Task details => Once you reach the line containing "have hsum : (F32.signedUnits" in the data below, restate each line word for word up to and including the one containing "obtain ⟨hb, ha, hkey⟩".

Dataset records =>
/-- The sum of two finite values is theirs, rounded once. -/
theorem F32.add_of_finite {a b : F32} (ha : F32.finite a = true) (hb : F32.finite b = true) :
    F32.add a b = F32.addFinite a b := by
  simp only [F32.add, F32.not_isNaN_of_finite ha, F32.not_isNaN_of_finite hb,
    F32.not_isInf_of_finite ha, F32.not_isInf_of_finite hb, Bool.or_self, Bool.false_eq_true, if_false]

/-- A finite value and one below 2^103 in magnitude, half a unit in the last place of the largest finite
value, have a finite sum (R126). -/
theorem F32.finite_add {a b : F32} (ha : F32.finite a = true) (hb : F32.magnitude b < 0x73000000) :
    F32.finite (F32.add a b) = true := by
  have hfin : F32.finite b = true := (F32.finite_iff b).mpr (by omega)
  have ha' := F32.units_le_of_exponent_le (a := a) (k := 253)
    (by have := (F32.finite_iff a).mp ha; unfold F32.exponent; omega)
  have hb' := F32.units_le_of_exponent_le (a := b) (k := 228) (by unfold F32.exponent; omega)
  have hsum : (F32.signedUnits a + F32.signedUnits b).natAbs < (2 ^ 25 - 1) * 2 ^ 252 := by
    have hle := Int.natAbs_add_le (F32.signedUnits a) (F32.signedUnits b)
    rw [F32.natAbs_signedUnits, F32.natAbs_signedUnits] at hle
    omega
  rw [F32.add_of_finite ha hfin, F32.addFinite]
  split
  · exact F32.finite_zero _
  · exact F32.finite_round hsum

/-! ### What the guards bound (R126 to R128) -/

/-- A value in the drive range is finite, since DRIVE_MAX is at most 127.0. -/
theorem inDriveRange.finite {c : Config} (hc : c.ok = true) {x : F32} (h : inDriveRange c x) :
    F32.finite x = true :=
  (F32.finite_iff x).mpr ((h.magnitude_le hc).trans_lt (by decide))

/-- MAX_STEP is above 0 (R10). -/
theorem ok_maxStep {c : Config} (h : c.ok = true) : F32.gt c.maxStep 0 = true := by
  simp only [Config.ok, Config.floatsOk, Bool.and_eq_true] at h
  tauto

theorem F32.le_of_gt {a b : F32} (h : F32.gt b a = true) : F32.le a b = true := by
  obtain ⟨hb, ha, hkey⟩ := (F32.gt_iff b a).mp h
  exact (F32.le_iff a b).mpr ⟨ha, hb, hkey.le⟩

theorem finite_guardedSetpoint (sp : F32) : F32.finite (guardedSetpoint sp) = true := by
  unfold guardedSetpoint
  split
  · assumption
  · decide

theorem guardedSetpoint_of_finite {sp : F32} (h : F32.finite sp = true) : guardedSetpoint sp = sp :=
  if_pos h

/-- The step is at most MAX_STEP either way, whatever the target is: a NaN step is 0 (R126). -/
theorem setpointStep_between {c : Config} (h : c.ok = true) (t sp : F32) :
    F32.le (F32.neg c.maxStep) (setpointStep c t sp) = true ∧
      F32.le (setpointStep c t sp) c.maxStep = true := by
  refine F32.clamp_between ?_ (F32.neg_le_self (F32.le_of_gt (ok_maxStep h)))
  split
  · decide
  · exact Bool.not_eq_true _ ▸ ‹_›

/-- The accepted setpoint is finite, a NaN or infinity before it included (R126). -/
theorem finite_acceptedSetpoint {c : Config} (h : c.ok = true)
    (hstep : F32.lt c.maxStep 0x73000000 = true) (t sp : F32) :
    F32.finite (acceptedSetpoint c t sp) = true := by
  obtain ⟨hlo, hhi⟩ := setpointStep_between h t (guardedSetpoint sp)
  obtain ⟨-, -, hmax⟩ := (F32.lt_iff _ _).mp hstep
  rw [show F32.key 0x73000000 = 0x73000000 by decide] at hmax
  exact F32.finite_add (finite_guardedSetpoint sp)
    (Int.ofNat_lt.mp ((F32.magnitude_le_key_of_between hlo hhi).trans_lt hmax))

/-- Settles O57: the guard runs before the clamp, and the clamp's bounds are finite; a step below half a unit
in the last place of the largest value keeps the setpoint's sum finite. -/
theorem pidStaysBounded : Obligations.PidStaysBounded := by
  intro c r pos t hc
  have hinteg : inDriveRange c (pidAfterUpdate c pos r).integ := guardedDrive_inDriveRange hc _
  have hout : inDriveRange c (pidOutput c pos r) := guardedDrive_inDriveRange hc _
  refine ⟨⟨hinteg, hinteg.finite hc⟩, ⟨hout, hout.finite hc⟩,
    fun hstep => finite_acceptedSetpoint hc hstep t r.sp, fun hsp => ?_⟩
  obtain ⟨hlo, hhi⟩ := setpointStep_between hc t r.sp
  refine ⟨setpointStep c t r.sp, hlo, hhi, ?_⟩
  rw [setSetpoint, acceptedSetpoint, guardedSetpoint_of_finite hsp]

end Sys2Proof.Machine

namespace Sys2Proof.Machine

/-! ### The angle of a raw target (R135, R137 item 1) -/

/-- A rounded value has the sign it was given: it lies on that side of zero, an infinity at most. -/
theorem F32.sign_round (s : Bool) (num den : Nat) : F32.sign (F32.round s num den) = s :=
  F32.sign_ofMagnitude s ((min_le_right _ _).trans_lt (by decide))

/-- Rounding gives no NaN: past the largest finite value it stops at an infinity. -/
theorem F32.not_isNaN_round (s : Bool) (num den : Nat) : F32.isNaN (F32.round s num den) = false := by
  rw [← Bool.not_eq_true, F32.isNaN_iff, F32.round,
    F32.magnitude_ofMagnitude s ((min_le_right _ _).trans_lt (by decide)), not_lt]
  exact min_le_right _ _

theorem F32.key_zero : F32.key 0 = 0 := by decide

/-- What is not a NaN and has no sign bit is not below 0. -/
theorem F32.zero_le_of_sign {a : F32} (hnan : F32.isNaN a = false) (hsign : F32.sign a = false) :
    F32.le 0 a = true := by
  refine (F32.le_iff 0 a).mpr ⟨by decide, hnan, ?_⟩
  rw [F32.key_zero, F32.key, hsign]
  exact Int.natCast_nonneg _

theorem F32.sign_of_gt_zero {a : F32} (h : F32.gt a 0 = true) : F32.sign a = false := by
  obtain ⟨-, -, hkey⟩ := (F32.gt_iff a 0).mp h
  rw [F32.key_zero, F32.key] at hkey
  by_contra hsign
  rw [if_pos (Bool.not_eq_false _ ▸ hsign)] at hkey
  omega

Answer box =>
  have hsum : (F32.signedUnits a + F32.signedUnits b).natAbs < (2 ^ 25 - 1) * 2 ^ 252 := by
    have hle := Int.natAbs_add_le (F32.signedUnits a) (F32.signedUnits b)
    rw [F32.natAbs_signedUnits, F32.natAbs_signedUnits] at hle
    omega
  rw [F32.add_of_finite ha hfin, F32.addFinite]
  split
  · exact F32.finite_zero _
  · exact F32.finite_round hsum

/-! ### What the guards bound (R126 to R128) -/

/-- A value in the drive range is finite, since DRIVE_MAX is at most 127.0. -/
theorem inDriveRange.finite {c : Config} (hc : c.ok = true) {x : F32} (h : inDriveRange c x) :
    F32.finite x = true :=
  (F32.finite_iff x).mpr ((h.magnitude_le hc).trans_lt (by decide))

/-- MAX_STEP is above 0 (R10). -/
theorem ok_maxStep {c : Config} (h : c.ok = true) : F32.gt c.maxStep 0 = true := by
  simp only [Config.ok, Config.floatsOk, Bool.and_eq_true] at h
  tauto

theorem F32.le_of_gt {a b : F32} (h : F32.gt b a = true) : F32.le a b = true := by
  obtain ⟨hb, ha, hkey⟩ := (F32.gt_iff b a).mp h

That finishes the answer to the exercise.